Syrian regime air strikes and artillery fire killed 23 civilians yesterday across the rebel-held Eastern Ghouta region outside the capital Damascus, a monitor said.
The deaths come despite the area falling within a so-called “de-escalation zone” put in place under a deal between government allies Russia and Iran and rebel backer Turkey.
Eastern Ghouta is already in the grip of a humanitarian crisis caused by a crushing regime siege of the area since 2013 that has caused severe food and medical shortages.
Yesterday’s air strikes on the towns of Mesraba and Madira killed 21 civilians, while artillery fire on the town of Douma killed two others, the Britain-based Syrian Observatory for Human Rights monitor said.
Several people were also wounded in the air strikes, and an AFP reporter who visited a hospital in Mesraba saw doctors and nurses treating those injured.
Among them was a baby whose head was wrapped in a blood-stained bandage, as well as men and children who sat on the floor as they received first aid.
A small girl cried as a doctor bandaged her head while nearby a man sat against a wall, sobbing silently with his face pressed against his folded arms, the reporter said. In a room of the hospital a morgue staff is placing identity tags on bodies wrapped in white sheets, victims of the air strikes, the reporter added.
“The toll could rise further because of the number of wounded people in a serious condition,” said Observatory director Rami Abdel Rahman.
Among the dead were four children, the Observatory said.
Regime bombardment of Eastern Ghouta in the last two weeks has killed more than 100 people, according to the Observatory. Rebels have also fired from the region into Damascus, killing several people.
Humanitarian access to Eastern Ghouta has remained limited despite the implementation of the truce zone, and a United Nations official referred to the region as the “epicentre of suffering” in Syria.
Meanwhile, Russian air strikes killed 34 civilians, among them 15 children, in a village held by the Islamic State group in Syria’s eastern Deir Ezzor province, a monitor said.

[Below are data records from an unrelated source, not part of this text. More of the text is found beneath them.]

/-- COMMIT_TICK, OUTPUT_START_INSTANT, OUTPUT_LINE_BOUNDARY and the composing jobs (R169, R345, R372 to R375, R432, R434, R441, R456, R458):
an output that may start takes its words and runs from that instant with event 166; a commit tick is taken at the end of the last active
line of a running output, and a line boundary at the end of any other; a job that engines run tells its failed source tiles, is compared,
frees its engines and lets the dispatcher hand out the next; a job past its deadline is a miss, which a held frame repeats and any other
conceals; a row that is due is read, its tiles that fail go to be recomposed, and a recomposed tile replaces its own or is concealed. Of
the jobs at hand the dispatcher hands out the one of the lowest rank, and of that rank the earliest deadline (R373). -/
def Obligations.CompositionHappeningsComplete : Prop :=
  (∀ l, l ≠ [] → ∃ x ∈ l, firstJob l = some x ∧ ∀ y ∈ l, x.rank < y.rank ∨ (x.rank = y.rank ∧ x.due ≤ y.due))
  ∧ ∀ (o : Fin 20) s,
    (∀ obs, (out s o.val).st ≠ .starting → commitDue s o.val = true → exec (.commitTick o obs) s = .next (settle (runningTick s o.val obs)))
    ∧ (∀ obs, (out s o.val).st ≠ .starting → commitDue s o.val = false → exec (.commitTick o obs) s = .next (settle s))
    ∧ (∀ c0, startNow s o.val = some c0 → (out (frameTrigger s o.val) o.val).st = .starting → exec (.outputStartInstant o) s = .next (
        let t := (takeOutWords (recentre (frameTrigger s o.val) o.val) o.val).1
        let st : OutState := if (cannotCarry t o.val).isSome then .linkIdle else .running
        let t := outEvent (setOut t o.val { out t o.val with
          st := st, begun := true, line := vAct (word t) o.val, lineAt := c0, frameAt := 0, atLine := true }) o.val 0 0 0
        settle (edpTick (nextFrame (tickWork t o.val {}).1 o.val) o.val)))
    ∧ (startNow s o.val = none → exec (.outputStartInstant o) s = .next (settle s))
    ∧ (∀ line, boundaryDue s o.val = some line → exec (.outputLineBoundary o line) s = .next (settle (lineBoundary s o.val line)))
    ∧ (∀ line, boundaryDue s o.val ≠ some line → exec (.outputLineBoundary o line) s = .next (settle s))
    ∧ (∀ w row col fails lost agree rerun, enginesOf s w o.val row col ≠ [] → exec (.jobComplete w o row col fails lost agree rerun) s = .next (
        let g := jobGalleries s w o.val row col
        let bad := fails.map (fun t => (t.1, t.2, true)) ++ lost.map fun t => (t.1, t.2, false)
        finishJob (jobCompare (failTiles s (wingCode w) o.val bad) w o.val row col g.1 g.2 agree rerun) w o.val row col))
    ∧ (∀ w row col fails lost agree rerun, enginesOf s w o.val row col = [] → exec (.jobComplete w o row col fails lost agree rerun) s = .next s)
    ∧ (∀ w row col (late : Option (Fin 2)), timingRuns (out s o.val) = false ∨ composes s w o.val = false ∨ jobLate s w o.val row col = false →
        exec (.jobDeadlineMiss w o row col late) s = .next s)
    ∧ (∀ w row col (late : Option (Fin 2)), timingRuns (out s o.val) = true → composes s w o.val = true → jobLate s w o.val row col = true →
        exec (.jobDeadlineMiss w o row col late) s = .next (jobMiss s w o.val row col (late.map (·.val)))
        ∧ (lineLocked s o.val = true → jobMiss s w o.val row col (late.map (·.val)) = (
            let t := if (out s o.val).wing = w then setOut s o.val { out s o.val with late := (out s o.val).late + 1 } else s
            raiseWing t w 164 (det o.val (wingCode w) (sat 8 (out t o.val).late) 0))))
    ∧ (∀ w row l, timingRuns (out s o.val) = true → composes s w o.val = true → lineLocked s o.val = false → rowDue s w o.val row = true →
        exec (.tileRowRead w o row l) s = .next (l.foldl (fun s t => match t.2 with
          | some c => sendTile s w o.val row t.1 c
          | none => setOut s o.val { out s o.val with recomposing := (tileKey w row t.1 :: (out s o.val).recomposing).dedup })
          (rowRead s w o.val row ((l.filter fun t => t.2.isNone).map (·.1)))))
    ∧ (∀ w row l, rowDue s w o.val row = false → exec (.tileRowRead w o row l) s = .next s)
    ∧ (∀ w row col, (out s o.val).recomposing.contains (tileKey w row col) = true → recompDue s w o.val row = true →
        let t := dropRecomp (setOut s o.val { out s o.val with recomposing := (out s o.val).recomposing.filter (· ≠ tileKey w row col) }) w o.val row col
        exec (.recomposedTileRead w o row col none) s = .next (
          let x := concealTile t w o.val row col
          raiseWing x.1 w 206 (det o.val (wingCode w) (sat 8 (out x.1 o.val).concealed) (b2n x.2))))
    ∧ (∀ w row col c, (out s o.val).recomposing.contains (tileKey w row col) = true → recompDue s w o.val row = true →
        exec (.recomposedTileRead w o row col (some c)) s = .next (
          let t := dropRecomp (setOut s o.val { out s o.val with recomposing := (out s o.val).recomposing.filter (· ≠ tileKey w row col) }) w o.val row col
          let t := countFst (sendTile (drawByte t).2 w o.val row col c) (2 * wingCode w + (drawByte t).1.toNat % 2) 2 1
          let n := (out t o.val).recomposed + 1
          raiseWing (if (out t o.val).wing = w then setOut t o.val { out t o.val with recomposed := n } else t) w 205
            (det o.val (wingCode w) (sat 8 n) 0)))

The Britain-based Syrian Observatory for Human Rights said the strikes hit the village of Al-Shafah, on the eastern bank of the Euphrates River, in the early hours of yesterday morning.
The Observatory relies on a network of sources inside Syria, and says it determines whose planes carry out raids according to type, location, flight patterns and munitions used. Russia is a close ally of Syria’s President Bashar al-Assad, and in September 2015 began a military intervention in support of his government that has gradually helped Damascus regain territory.

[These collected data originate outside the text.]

-- ==== Sys2Proof/Laws/Ownership.lean ====
section
/-! SUPPORT. What every operation but CLAIM, RELEASE, LAUNCH and the resets leaves alone: the owners of the instances. One lemma per function of a state, and one per command. -/

namespace Sys2Proof.Machine
open Sys2Proof
set_option linter.unusedTactic false
set_option linter.unreachableTactic false
set_option linter.unusedSimpArgs false
set_option linter.unusedVariables false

Syria’s Deir Ezzor is one of the last places IS militants hold territory in the country, after being driven from their major strongholds including their one-time de facto Syrian capital Raqqa city. The oil-rich eastern province that borders Iraq was once almost completely under IS control, but the militants now hold just 9% of Deir Ezzor, according to the Observatory.

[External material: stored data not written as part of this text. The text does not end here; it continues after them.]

-- ==== Sys2Proof/Laws/Queue.lean ====
section
/-! SUPPORT. What every operation of the model leaves alone: the queue of waiting commands. One lemma per function of a state, and one per command. -/

namespace Sys2Proof.Machine
open Sys2Proof
set_option linter.unusedTactic false
set_option linter.unreachableTactic false
set_option linter.unusedSimpArgs false
set_option linter.unusedVariables false
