/-! ### setCap -/

@[simp] theorem setCap_clk (s : State) (k : Nat) (c : Cap) : (setCap s k c).clk = s.clk := rfl
@[simp] theorem setCap_dispA (s : State) (k : Nat) (c : Cap) : (setCap s k c).dispA = s.dispA := rfl
@[simp] theorem setCap_dispB (s : State) (k : Nat) (c : Cap) : (setCap s k c).dispB = s.dispB := rfl
@[simp] theorem setCap_ports (s : State) (k : Nat) (c : Cap) : (setCap s k c).ports = s.ports := rfl
@[simp] theorem setCap_tb (s : State) (k : Nat) (c : Cap) : (setCap s k c).tb = s.tb := rfl
@[simp] theorem setCap_ev (s : State) (k : Nat) (c : Cap) : (setCap s k c).ev = s.ev := rfl
@[simp] theorem setCap_modes (s : State) (k : Nat) (c : Cap) : (setCap s k c).modes = s.modes := rfl
@[simp] theorem setCap_boot (s : State) (k : Nat) (c : Cap) : (setCap s k c).boot = s.boot := rfl
@[simp] theorem setCap_runs (s : State) (k : Nat) (c : Cap) : (setCap s k c).runs = s.runs := rfl
@[simp] theorem setCap_words (s : State) (k : Nat) (c : Cap) : (setCap s k c).words = s.words := rfl
@[simp] theorem setCap_flip (s : State) (k : Nat) (c : Cap) : (setCap s k c).flip = s.flip := rfl
@[simp] theorem setCap_cands (s : State) (k : Nat) (c : Cap) : (setCap s k c).cands = s.cands := rfl
@[simp] theorem setCap_dpll (s : State) (k : Nat) (c : Cap) : (setCap s k c).dpll = s.dpll := rfl
@[simp] theorem setCap_fsyncs (s : State) (k : Nat) (c : Cap) : (setCap s k c).fsyncs = s.fsyncs := rfl
@[simp] theorem setCap_syns (s : State) (k : Nat) (c : Cap) : (setCap s k c).syns = s.syns := rfl
@[simp] theorem setCap_clocks (s : State) (k : Nat) (c : Cap) : (setCap s k c).clocks = s.clocks := rfl
@[simp] theorem setCap_vault (s : State) (k : Nat) (c : Cap) : (setCap s k c).vault = s.vault := rfl
@[simp] theorem setCap_plks (s : State) (k : Nat) (c : Cap) : (setCap s k c).plks = s.plks := rfl
@[simp] theorem setCap_outs (s : State) (k : Nat) (c : Cap) : (setCap s k c).outs = s.outs := rfl
@[simp] theorem setCap_mem (s : State) (k : Nat) (c : Cap) : (setCap s k c).mem = s.mem := rfl
@[simp] theorem setCap_allocs (s : State) (k : Nat) (c : Cap) : (setCap s k c).allocs = s.allocs := rfl
@[simp] theorem setCap_rtes (s : State) (k : Nat) (c : Cap) : (setCap s k c).rtes = s.rtes := rfl
@[simp] theorem setCap_lyrs (s : State) (k : Nat) (c : Cap) : (setCap s k c).lyrs = s.lyrs := rfl
@[simp] theorem setCap_sets (s : State) (k : Nat) (c : Cap) : (setCap s k c).sets = s.sets := rfl
@[simp] theorem setCap_nextSet (s : State) (k : Nat) (c : Cap) : (setCap s k c).nextSet = s.nextSet := rfl
@[simp] theorem setCap_fences (s : State) (k : Nat) (c : Cap) : (setCap s k c).fences = s.fences := rfl
@[simp] theorem setCap_signals (s : State) (k : Nat) (c : Cap) : (setCap s k c).signals = s.signals := rfl
@[simp] theorem setCap_signalTick (s : State) (k : Nat) (c : Cap) : (setCap s k c).signalTick = s.signalTick := rfl
@[simp] theorem setCap_vits (s : State) (k : Nat) (c : Cap) : (setCap s k c).vits = s.vits := rfl
@[simp] theorem setCap_slots (s : State) (k : Nat) (c : Cap) : (setCap s k c).slots = s.slots := rfl
@[simp] theorem setCap_meshes (s : State) (k : Nat) (c : Cap) : (setCap s k c).meshes = s.meshes := rfl
@[simp] theorem setCap_warp (s : State) (k : Nat) (c : Cap) : (setCap s k c).warp = s.warp := rfl
@[simp] theorem setCap_warpUsedA (s : State) (k : Nat) (c : Cap) : (setCap s k c).warpUsedA = s.warpUsedA := rfl
@[simp] theorem setCap_warpUsedB (s : State) (k : Nat) (c : Cap) : (setCap s k c).warpUsedB = s.warpUsedB := rfl
@[simp] theorem setCap_clrs (s : State) (k : Nat) (c : Cap) : (setCap s k c).clrs = s.clrs := rfl
@[simp] theorem setCap_scls (s : State) (k : Nat) (c : Cap) : (setCap s k c).scls = s.scls := rfl
@[simp] theorem setCap_dpss (s : State) (k : Nat) (c : Cap) : (setCap s k c).dpss = s.dpss := rfl
@[simp] theorem setCap_edps (s : State) (k : Nat) (c : Cap) : (setCap s k c).edps = s.edps := rfl
@[simp] theorem setCap_csis (s : State) (k : Nat) (c : Cap) : (setCap s k c).csis = s.csis := rfl
@[simp] theorem setCap_audio (s : State) (k : Nat) (c : Cap) : (setCap s k c).audio = s.audio := rfl
@[simp] theorem setCap_wingA (s : State) (k : Nat) (c : Cap) : (setCap s k c).wingA = s.wingA := rfl
@[simp] theorem setCap_wingB (s : State) (k : Nat) (c : Cap) : (setCap s k c).wingB = s.wingB := rfl
@[simp] theorem setCap_failover (s : State) (k : Nat) (c : Cap) : (setCap s k c).failover = s.failover := rfl
@[simp] theorem setCap_arbs (s : State) (k : Nat) (c : Cap) : (setCap s k c).arbs = s.arbs := rfl
@[simp] theorem setCap_thermal (s : State) (k : Nat) (c : Cap) : (setCap s k c).thermal = s.thermal := rfl
@[simp] theorem setCap_ledger (s : State) (k : Nat) (c : Cap) : (setCap s k c).ledger = s.ledger := rfl
@[simp] theorem setCap_bmx (s : State) (k : Nat) (c : Cap) : (setCap s k c).bmx = s.bmx := rfl
@[simp] theorem setCap_gpioIn (s : State) (k : Nat) (c : Cap) : (setCap s k c).gpioIn = s.gpioIn := rfl
@[simp] theorem setCap_freeCtr (s : State) (k : Nat) (c : Cap) : (setCap s k c).freeCtr = s.freeCtr := rfl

They have faced two separate offensives there, one led by the regime with Russian backing and the other by the US-backed Syrian Democratic Forces, an alliance of fighters.
More than 340,000 people have been killed in Syria since the conflict began in March 2011 with anti-government protests.


A Syrian man inspects the rubble following a reported air strike by government forces, yesterday, in the town of Mesraba in the eastern Ghouta region.